## What the exercise asks
What lines of the listing below contain the word "hcompleted"? Copy each of them out.

## Data for this task
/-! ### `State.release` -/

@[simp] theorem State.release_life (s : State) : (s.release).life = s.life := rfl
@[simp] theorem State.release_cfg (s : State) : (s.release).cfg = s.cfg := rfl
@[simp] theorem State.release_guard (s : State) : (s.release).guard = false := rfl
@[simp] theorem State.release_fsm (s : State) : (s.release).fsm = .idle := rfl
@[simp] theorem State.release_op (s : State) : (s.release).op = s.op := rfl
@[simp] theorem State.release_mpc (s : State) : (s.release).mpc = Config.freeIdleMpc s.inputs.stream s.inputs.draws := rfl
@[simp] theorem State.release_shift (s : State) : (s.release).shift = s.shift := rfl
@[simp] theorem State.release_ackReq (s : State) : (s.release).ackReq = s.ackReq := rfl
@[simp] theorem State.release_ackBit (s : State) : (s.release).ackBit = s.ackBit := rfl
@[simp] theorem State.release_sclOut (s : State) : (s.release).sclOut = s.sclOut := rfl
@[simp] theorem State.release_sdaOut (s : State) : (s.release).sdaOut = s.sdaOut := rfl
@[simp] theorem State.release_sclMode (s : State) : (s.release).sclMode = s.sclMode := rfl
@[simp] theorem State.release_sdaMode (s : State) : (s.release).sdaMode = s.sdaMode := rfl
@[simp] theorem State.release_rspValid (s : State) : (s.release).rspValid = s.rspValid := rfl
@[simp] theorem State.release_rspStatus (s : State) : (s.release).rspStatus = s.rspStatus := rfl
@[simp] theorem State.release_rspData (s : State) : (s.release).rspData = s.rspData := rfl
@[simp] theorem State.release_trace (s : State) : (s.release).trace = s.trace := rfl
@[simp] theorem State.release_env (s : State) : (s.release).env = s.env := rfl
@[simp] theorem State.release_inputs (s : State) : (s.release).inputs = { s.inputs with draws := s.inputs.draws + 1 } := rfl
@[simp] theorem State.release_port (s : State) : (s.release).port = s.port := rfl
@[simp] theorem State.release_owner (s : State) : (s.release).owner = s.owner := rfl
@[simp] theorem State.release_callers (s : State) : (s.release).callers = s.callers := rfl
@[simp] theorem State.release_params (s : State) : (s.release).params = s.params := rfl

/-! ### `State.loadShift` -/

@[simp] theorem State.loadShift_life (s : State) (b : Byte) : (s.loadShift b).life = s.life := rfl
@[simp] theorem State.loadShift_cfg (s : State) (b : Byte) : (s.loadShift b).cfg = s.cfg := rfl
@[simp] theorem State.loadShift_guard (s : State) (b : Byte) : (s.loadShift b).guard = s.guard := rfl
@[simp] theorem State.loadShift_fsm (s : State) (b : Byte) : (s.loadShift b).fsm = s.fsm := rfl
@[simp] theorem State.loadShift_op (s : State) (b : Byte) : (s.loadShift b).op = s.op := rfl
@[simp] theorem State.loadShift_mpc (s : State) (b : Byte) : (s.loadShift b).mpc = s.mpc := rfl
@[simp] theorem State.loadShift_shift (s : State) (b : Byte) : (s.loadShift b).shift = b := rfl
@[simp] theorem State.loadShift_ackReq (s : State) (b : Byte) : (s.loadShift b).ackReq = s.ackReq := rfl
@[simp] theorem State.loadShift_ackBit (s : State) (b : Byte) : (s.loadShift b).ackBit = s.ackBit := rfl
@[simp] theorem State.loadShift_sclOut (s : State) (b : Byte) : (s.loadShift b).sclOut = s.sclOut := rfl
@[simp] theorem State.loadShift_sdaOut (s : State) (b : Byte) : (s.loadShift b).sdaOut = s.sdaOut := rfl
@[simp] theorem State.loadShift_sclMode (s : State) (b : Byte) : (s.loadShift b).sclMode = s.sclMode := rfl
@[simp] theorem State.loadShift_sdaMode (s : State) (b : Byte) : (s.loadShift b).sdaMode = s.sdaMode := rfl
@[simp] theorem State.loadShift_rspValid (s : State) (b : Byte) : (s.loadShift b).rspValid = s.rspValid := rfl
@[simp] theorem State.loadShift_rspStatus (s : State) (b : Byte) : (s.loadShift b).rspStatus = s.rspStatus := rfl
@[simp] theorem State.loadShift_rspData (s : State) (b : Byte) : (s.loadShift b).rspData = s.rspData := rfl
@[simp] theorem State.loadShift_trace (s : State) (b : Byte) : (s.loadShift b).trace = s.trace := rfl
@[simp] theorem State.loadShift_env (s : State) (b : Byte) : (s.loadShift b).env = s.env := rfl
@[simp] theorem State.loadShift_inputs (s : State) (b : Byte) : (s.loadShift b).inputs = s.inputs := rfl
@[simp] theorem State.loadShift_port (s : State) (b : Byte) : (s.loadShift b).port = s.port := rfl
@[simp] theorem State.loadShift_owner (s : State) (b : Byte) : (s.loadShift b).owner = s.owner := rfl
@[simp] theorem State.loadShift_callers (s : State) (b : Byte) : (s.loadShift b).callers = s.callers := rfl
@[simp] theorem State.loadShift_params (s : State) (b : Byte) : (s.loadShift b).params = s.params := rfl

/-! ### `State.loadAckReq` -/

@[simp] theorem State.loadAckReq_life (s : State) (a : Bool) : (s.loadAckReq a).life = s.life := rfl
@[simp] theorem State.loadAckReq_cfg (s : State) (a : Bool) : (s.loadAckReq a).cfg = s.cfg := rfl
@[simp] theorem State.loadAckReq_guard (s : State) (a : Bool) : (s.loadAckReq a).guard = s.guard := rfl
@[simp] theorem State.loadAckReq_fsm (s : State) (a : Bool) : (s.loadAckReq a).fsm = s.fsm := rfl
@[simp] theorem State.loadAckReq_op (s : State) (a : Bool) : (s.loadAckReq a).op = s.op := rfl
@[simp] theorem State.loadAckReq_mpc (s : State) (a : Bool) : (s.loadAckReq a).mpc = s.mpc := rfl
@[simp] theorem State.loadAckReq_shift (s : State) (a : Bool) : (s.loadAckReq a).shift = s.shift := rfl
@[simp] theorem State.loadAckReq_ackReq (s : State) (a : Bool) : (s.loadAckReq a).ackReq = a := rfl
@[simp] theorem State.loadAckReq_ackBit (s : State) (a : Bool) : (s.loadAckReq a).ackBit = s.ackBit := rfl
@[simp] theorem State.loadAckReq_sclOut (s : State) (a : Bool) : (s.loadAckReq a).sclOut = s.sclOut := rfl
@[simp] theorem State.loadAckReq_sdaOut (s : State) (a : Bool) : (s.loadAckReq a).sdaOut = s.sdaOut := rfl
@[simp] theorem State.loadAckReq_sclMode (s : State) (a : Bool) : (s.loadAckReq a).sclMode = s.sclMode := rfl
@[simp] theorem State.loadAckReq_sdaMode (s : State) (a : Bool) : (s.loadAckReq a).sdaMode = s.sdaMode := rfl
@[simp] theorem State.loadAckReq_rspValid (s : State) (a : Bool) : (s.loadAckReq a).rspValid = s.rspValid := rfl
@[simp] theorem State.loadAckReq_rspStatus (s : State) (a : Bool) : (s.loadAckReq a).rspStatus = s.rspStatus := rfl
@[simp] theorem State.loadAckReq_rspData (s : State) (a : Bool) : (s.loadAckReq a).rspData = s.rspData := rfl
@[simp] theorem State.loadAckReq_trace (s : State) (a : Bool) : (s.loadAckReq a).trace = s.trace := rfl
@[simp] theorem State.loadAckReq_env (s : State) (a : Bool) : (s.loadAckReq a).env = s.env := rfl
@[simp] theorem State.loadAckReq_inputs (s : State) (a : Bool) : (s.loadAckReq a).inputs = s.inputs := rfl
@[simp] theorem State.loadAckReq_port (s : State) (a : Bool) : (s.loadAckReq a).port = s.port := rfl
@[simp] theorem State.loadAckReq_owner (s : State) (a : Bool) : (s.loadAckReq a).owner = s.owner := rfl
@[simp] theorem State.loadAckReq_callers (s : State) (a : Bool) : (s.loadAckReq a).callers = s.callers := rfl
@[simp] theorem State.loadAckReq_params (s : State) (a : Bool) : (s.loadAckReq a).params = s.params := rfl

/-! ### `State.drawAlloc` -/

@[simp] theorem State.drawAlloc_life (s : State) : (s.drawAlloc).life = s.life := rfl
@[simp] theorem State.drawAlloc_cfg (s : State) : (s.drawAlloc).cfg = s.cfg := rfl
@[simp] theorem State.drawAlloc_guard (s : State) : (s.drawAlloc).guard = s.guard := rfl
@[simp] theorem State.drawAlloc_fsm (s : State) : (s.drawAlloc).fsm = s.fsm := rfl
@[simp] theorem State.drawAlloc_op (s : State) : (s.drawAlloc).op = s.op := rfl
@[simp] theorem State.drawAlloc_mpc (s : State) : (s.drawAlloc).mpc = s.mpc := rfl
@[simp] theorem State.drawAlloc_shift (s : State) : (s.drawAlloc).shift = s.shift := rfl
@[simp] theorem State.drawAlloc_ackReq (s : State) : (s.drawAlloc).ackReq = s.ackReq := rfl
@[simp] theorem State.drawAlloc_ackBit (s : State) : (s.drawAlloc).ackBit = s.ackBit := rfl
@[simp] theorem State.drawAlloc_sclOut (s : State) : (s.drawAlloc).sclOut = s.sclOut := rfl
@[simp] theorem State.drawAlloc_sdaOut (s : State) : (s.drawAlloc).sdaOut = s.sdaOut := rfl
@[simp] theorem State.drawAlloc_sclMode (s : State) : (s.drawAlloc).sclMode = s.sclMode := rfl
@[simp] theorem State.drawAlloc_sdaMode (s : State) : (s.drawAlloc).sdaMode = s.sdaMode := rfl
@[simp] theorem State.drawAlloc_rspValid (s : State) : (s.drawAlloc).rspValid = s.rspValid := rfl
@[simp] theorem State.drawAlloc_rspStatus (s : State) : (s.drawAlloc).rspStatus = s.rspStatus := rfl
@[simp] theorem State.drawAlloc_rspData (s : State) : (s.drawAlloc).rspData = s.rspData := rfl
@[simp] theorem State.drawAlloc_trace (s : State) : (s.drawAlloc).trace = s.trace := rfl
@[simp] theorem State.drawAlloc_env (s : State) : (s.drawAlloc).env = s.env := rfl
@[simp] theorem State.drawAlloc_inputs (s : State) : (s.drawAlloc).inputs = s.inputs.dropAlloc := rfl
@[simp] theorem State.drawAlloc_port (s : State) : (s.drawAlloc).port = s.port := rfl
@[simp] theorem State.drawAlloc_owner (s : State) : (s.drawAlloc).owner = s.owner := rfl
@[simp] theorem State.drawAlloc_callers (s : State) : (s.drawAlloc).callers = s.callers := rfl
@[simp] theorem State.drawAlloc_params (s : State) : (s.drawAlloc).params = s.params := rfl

--

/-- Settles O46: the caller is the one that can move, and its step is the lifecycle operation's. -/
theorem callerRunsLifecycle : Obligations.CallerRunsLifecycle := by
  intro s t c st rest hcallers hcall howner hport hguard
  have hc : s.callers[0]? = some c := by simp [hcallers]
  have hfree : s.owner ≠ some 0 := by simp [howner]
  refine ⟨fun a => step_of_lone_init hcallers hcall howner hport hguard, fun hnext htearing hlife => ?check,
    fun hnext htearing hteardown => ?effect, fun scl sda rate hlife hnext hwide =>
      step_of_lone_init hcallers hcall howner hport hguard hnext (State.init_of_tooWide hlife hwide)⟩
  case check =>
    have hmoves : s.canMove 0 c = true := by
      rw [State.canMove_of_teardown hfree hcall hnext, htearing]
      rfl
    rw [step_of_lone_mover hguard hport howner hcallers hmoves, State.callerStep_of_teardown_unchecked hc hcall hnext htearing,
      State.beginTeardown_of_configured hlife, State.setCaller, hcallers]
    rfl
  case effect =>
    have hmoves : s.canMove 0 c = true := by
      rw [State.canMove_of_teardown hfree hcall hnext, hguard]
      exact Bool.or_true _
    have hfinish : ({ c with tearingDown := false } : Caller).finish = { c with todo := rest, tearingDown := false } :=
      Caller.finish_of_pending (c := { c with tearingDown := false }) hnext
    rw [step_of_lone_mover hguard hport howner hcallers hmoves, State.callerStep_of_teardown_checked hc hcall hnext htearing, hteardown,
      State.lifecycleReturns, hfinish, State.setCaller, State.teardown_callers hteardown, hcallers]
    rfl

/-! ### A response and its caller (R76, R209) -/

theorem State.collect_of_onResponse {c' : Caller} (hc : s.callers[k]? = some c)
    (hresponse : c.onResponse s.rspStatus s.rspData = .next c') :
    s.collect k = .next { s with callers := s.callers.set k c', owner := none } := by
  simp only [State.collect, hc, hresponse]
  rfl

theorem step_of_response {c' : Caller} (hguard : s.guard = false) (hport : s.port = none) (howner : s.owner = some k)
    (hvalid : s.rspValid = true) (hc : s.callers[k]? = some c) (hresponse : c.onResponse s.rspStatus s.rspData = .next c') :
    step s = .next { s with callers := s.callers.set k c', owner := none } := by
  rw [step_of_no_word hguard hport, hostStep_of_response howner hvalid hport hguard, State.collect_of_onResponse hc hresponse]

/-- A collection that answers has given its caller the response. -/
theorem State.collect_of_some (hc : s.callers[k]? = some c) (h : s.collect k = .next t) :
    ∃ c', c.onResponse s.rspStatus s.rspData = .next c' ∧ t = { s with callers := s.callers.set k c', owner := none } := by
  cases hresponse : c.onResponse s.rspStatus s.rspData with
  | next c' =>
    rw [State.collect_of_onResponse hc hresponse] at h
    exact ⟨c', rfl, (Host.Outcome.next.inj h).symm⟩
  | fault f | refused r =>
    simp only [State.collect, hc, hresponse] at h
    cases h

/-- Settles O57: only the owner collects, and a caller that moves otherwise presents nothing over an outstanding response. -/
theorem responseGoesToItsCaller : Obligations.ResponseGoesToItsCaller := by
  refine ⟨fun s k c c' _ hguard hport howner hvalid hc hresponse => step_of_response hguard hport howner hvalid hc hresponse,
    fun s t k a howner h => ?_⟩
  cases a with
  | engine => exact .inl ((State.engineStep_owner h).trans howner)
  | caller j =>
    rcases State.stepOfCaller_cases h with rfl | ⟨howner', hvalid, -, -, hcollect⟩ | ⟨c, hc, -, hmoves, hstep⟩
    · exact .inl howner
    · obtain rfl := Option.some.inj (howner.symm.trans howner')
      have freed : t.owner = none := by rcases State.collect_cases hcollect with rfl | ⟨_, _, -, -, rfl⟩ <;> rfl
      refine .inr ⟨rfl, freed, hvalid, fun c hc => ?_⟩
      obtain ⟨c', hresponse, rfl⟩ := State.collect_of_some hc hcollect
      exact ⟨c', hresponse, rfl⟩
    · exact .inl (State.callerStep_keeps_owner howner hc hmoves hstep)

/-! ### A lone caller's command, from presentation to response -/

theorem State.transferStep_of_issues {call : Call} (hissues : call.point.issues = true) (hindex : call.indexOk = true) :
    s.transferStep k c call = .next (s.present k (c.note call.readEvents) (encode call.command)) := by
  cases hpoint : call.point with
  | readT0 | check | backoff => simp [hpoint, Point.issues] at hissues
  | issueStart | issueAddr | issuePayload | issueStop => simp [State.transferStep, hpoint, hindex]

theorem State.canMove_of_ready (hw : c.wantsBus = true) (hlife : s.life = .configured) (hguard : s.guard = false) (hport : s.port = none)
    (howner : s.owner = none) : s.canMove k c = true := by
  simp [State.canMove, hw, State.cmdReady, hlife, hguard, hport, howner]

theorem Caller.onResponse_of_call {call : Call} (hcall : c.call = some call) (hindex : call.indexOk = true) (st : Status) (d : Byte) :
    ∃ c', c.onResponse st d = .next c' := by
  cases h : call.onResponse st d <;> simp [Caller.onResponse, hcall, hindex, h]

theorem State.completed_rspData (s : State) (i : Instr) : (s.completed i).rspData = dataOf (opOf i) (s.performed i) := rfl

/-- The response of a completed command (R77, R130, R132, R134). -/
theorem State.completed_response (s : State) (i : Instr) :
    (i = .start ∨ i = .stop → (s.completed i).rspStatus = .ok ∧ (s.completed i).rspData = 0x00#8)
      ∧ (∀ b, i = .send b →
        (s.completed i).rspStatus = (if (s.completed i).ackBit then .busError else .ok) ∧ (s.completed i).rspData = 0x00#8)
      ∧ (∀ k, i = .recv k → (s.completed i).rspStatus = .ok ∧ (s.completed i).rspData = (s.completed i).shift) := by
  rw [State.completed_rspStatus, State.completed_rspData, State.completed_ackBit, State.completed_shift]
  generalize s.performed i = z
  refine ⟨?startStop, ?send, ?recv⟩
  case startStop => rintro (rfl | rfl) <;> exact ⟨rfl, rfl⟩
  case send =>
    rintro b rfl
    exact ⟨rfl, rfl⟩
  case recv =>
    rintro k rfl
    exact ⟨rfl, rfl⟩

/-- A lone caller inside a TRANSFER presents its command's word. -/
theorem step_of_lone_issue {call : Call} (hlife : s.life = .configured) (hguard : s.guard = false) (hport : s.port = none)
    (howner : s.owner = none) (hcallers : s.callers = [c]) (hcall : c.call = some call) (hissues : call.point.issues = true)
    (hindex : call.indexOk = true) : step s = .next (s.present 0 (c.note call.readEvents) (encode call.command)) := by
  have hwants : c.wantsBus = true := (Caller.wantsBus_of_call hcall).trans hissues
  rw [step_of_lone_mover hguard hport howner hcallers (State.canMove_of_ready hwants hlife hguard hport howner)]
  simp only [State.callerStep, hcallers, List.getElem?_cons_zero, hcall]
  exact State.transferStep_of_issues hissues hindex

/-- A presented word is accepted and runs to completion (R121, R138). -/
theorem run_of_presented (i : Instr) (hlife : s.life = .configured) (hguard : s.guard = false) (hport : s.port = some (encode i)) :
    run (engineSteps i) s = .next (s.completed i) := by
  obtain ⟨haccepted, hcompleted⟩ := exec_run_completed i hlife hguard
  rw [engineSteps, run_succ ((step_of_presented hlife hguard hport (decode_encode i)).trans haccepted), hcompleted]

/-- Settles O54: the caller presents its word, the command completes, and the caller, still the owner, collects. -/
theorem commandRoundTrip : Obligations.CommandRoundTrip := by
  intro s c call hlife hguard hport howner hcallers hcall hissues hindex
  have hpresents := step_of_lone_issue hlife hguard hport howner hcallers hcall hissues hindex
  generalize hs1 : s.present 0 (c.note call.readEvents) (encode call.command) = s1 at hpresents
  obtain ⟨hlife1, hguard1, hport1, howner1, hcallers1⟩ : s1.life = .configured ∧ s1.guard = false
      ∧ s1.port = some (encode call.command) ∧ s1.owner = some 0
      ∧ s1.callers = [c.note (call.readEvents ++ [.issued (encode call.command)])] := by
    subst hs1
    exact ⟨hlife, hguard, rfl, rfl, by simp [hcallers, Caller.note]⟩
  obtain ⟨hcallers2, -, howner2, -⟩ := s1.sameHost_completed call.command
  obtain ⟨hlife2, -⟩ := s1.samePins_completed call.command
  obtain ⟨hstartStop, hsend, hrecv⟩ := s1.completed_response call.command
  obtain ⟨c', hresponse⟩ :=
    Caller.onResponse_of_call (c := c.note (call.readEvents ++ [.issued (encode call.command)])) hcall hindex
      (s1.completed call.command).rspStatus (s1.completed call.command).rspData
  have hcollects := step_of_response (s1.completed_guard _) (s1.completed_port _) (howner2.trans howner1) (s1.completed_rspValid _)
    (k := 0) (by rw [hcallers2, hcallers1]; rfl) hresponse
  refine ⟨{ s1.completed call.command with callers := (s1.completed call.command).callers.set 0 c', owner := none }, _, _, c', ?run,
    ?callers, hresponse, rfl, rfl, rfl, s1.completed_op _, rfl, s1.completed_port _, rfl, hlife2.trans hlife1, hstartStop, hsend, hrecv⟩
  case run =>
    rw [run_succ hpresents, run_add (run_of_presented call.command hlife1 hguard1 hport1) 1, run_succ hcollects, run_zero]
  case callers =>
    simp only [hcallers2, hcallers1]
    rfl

## Task output
  obtain ⟨haccepted, hcompleted⟩ := exec_run_completed i hlife hguard
  rw [engineSteps, run_succ ((step_of_presented hlife hguard hport (decode_encode i)).trans haccepted), hcompleted]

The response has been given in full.